I pushed some pillows and bags around the futon, blocking Myu Myu in. She whimpered when I stood and I squatted back down to kiss her tears. She blinked. I kissed her eyes closed and this time they stayed shut when I stood.
“Come on, come on,” Chinke said, urging me up. “You can visit her during your break.”
 
Yoon's club was only a few blocks away, but not wanting to sweat in our makeup and dresses, we took a taxicab. “They call this ‘Korea-moku' Street,” Chinke said as the cab stopped in front of a small corner bar.
I could see why. “Korea-moku” street was comprised of a string of dingy-looking bars and Korean restaurants. Signs announcing naked girls and
kalbi
glittered in English and Korean. Across the street, between a club called Rose and a
pornu
shop, I saw a market advertising kimchee and hair perms.

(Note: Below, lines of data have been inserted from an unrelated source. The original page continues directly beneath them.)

-- ==== Sys2Proof/Machine/BerthTurns.lean ====
section
/-! DEFINITION. The meanings of the turns of the berth line (R150 to R155) and of a rejected frame (R156). A turn that is not
due does not take place (log 4). -/

namespace Sys2Proof.Machine

/-- POLL: the next station of the poll cycle is polled, or the turn is an idle turn (R150, R152, R153). -/
def execPoll (s : State) : StepResult :=
  .next (match s.blc.turn, s.pollChoice with
    | .poll, (n, some a) => s.beginPoll n a
    | .poll, (n, none) => s.idle n
    | _, _ => s)

/-- IDLE_TURN: when the poll cycle holds no station (R150, R152). -/
def execIdleTurn (s : State) : StepResult :=
  .next (match s.blc.turn, s.pollChoice with
    | .poll, (n, none) => s.idle n
    | _, _ => s)

/-- REPLY_TIMEOUT of the poll transaction in progress (R153). -/
def execReplyTimeout (s : State) : StepResult :=
  .next (match s.blc.turn with
    | .polling a => (s.missPoll a).endPollTurn
    | _ => s)

/-- DIRECTIVE_TURN (R150, R151). -/
def execDirectiveTurn (s : State) : StepResult :=
  .next (match s.blc.turn with
    | .directive => s.sendDirective.afterDirectiveTurn
    | _ => s)

/-- The call-in turn (R150, R155): the transaction count returns to 0, and a slot is held when a station of the berth line is
urgent-capable; `answering` are the stations that answer it. A frame of the winner is for this slot (log 10). -/
def State.callInTurn (s : State) (answering : List Addr) : State :=
  let t := { s with blc := { s.blc with transactions := 0 } }
  if s.holdsSlots then
    ({ t with blc := { t.blc with
        turn := .slot (arbitrate answering)
        abandoned := s.blc.abandoned.filter fun a => arbitrate answering ≠ some a } }).sendBerth
      ⟨s.ownAddr, none, kindCallIn, []⟩
  else { t with blc := { t.blc with turn := .poll } }

/-- CALL_IN (R150, R155). -/
def execCallIn (answering : List Addr) (s : State) : StepResult :=
  .next (match s.blc.turn with
    | .callIn => s.callInTurn answering
    | _ => s)

/-- CALL_IN_TIMEOUT: the slot ends when no station answered (R155). -/
def execCallInTimeout (s : State) : StepResult :=
  .next (match s.blc.turn with
    | .slot none => s.endSlot
    | _ => s)

/-- BERTH_FRAME_REJECTED: a frame that the checks of R156 do not accept. One that they accept is a report, and its own
command (log 4). -/
def execBerthFrameRejected (frame : List Byte) (s : State) : StepResult :=
  .next (if s.verdict (parseTelegram frame) = .accepted then s else s.receiveFrame (parseTelegram frame))

end Sys2Proof.Machine
end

Yoon's bar was modeled on the Korean Club Foxa. “Same same, only mine's bigger. Better. American,” Yoon liked to boast. Chinke led me through the curtained door and into the dark, windowless room. I recognized a song that hit the Korea Foxa just before I left—“Spinning Wheel”—and for a moment I was spinning in time and place, unsure of where I was. I panicked, my heart pumping in time to the music, looking around, expecting to see Bar Mama and Kitchen Auntie, and the uniformed
gomshi
GIs bellying up to the stage with bills in their fists. Chinke hustled me past the bar, where she waved a greeting to the bartender, past the stage where Froggie was already rubbing her bared breasts against the pole, and toward the booths.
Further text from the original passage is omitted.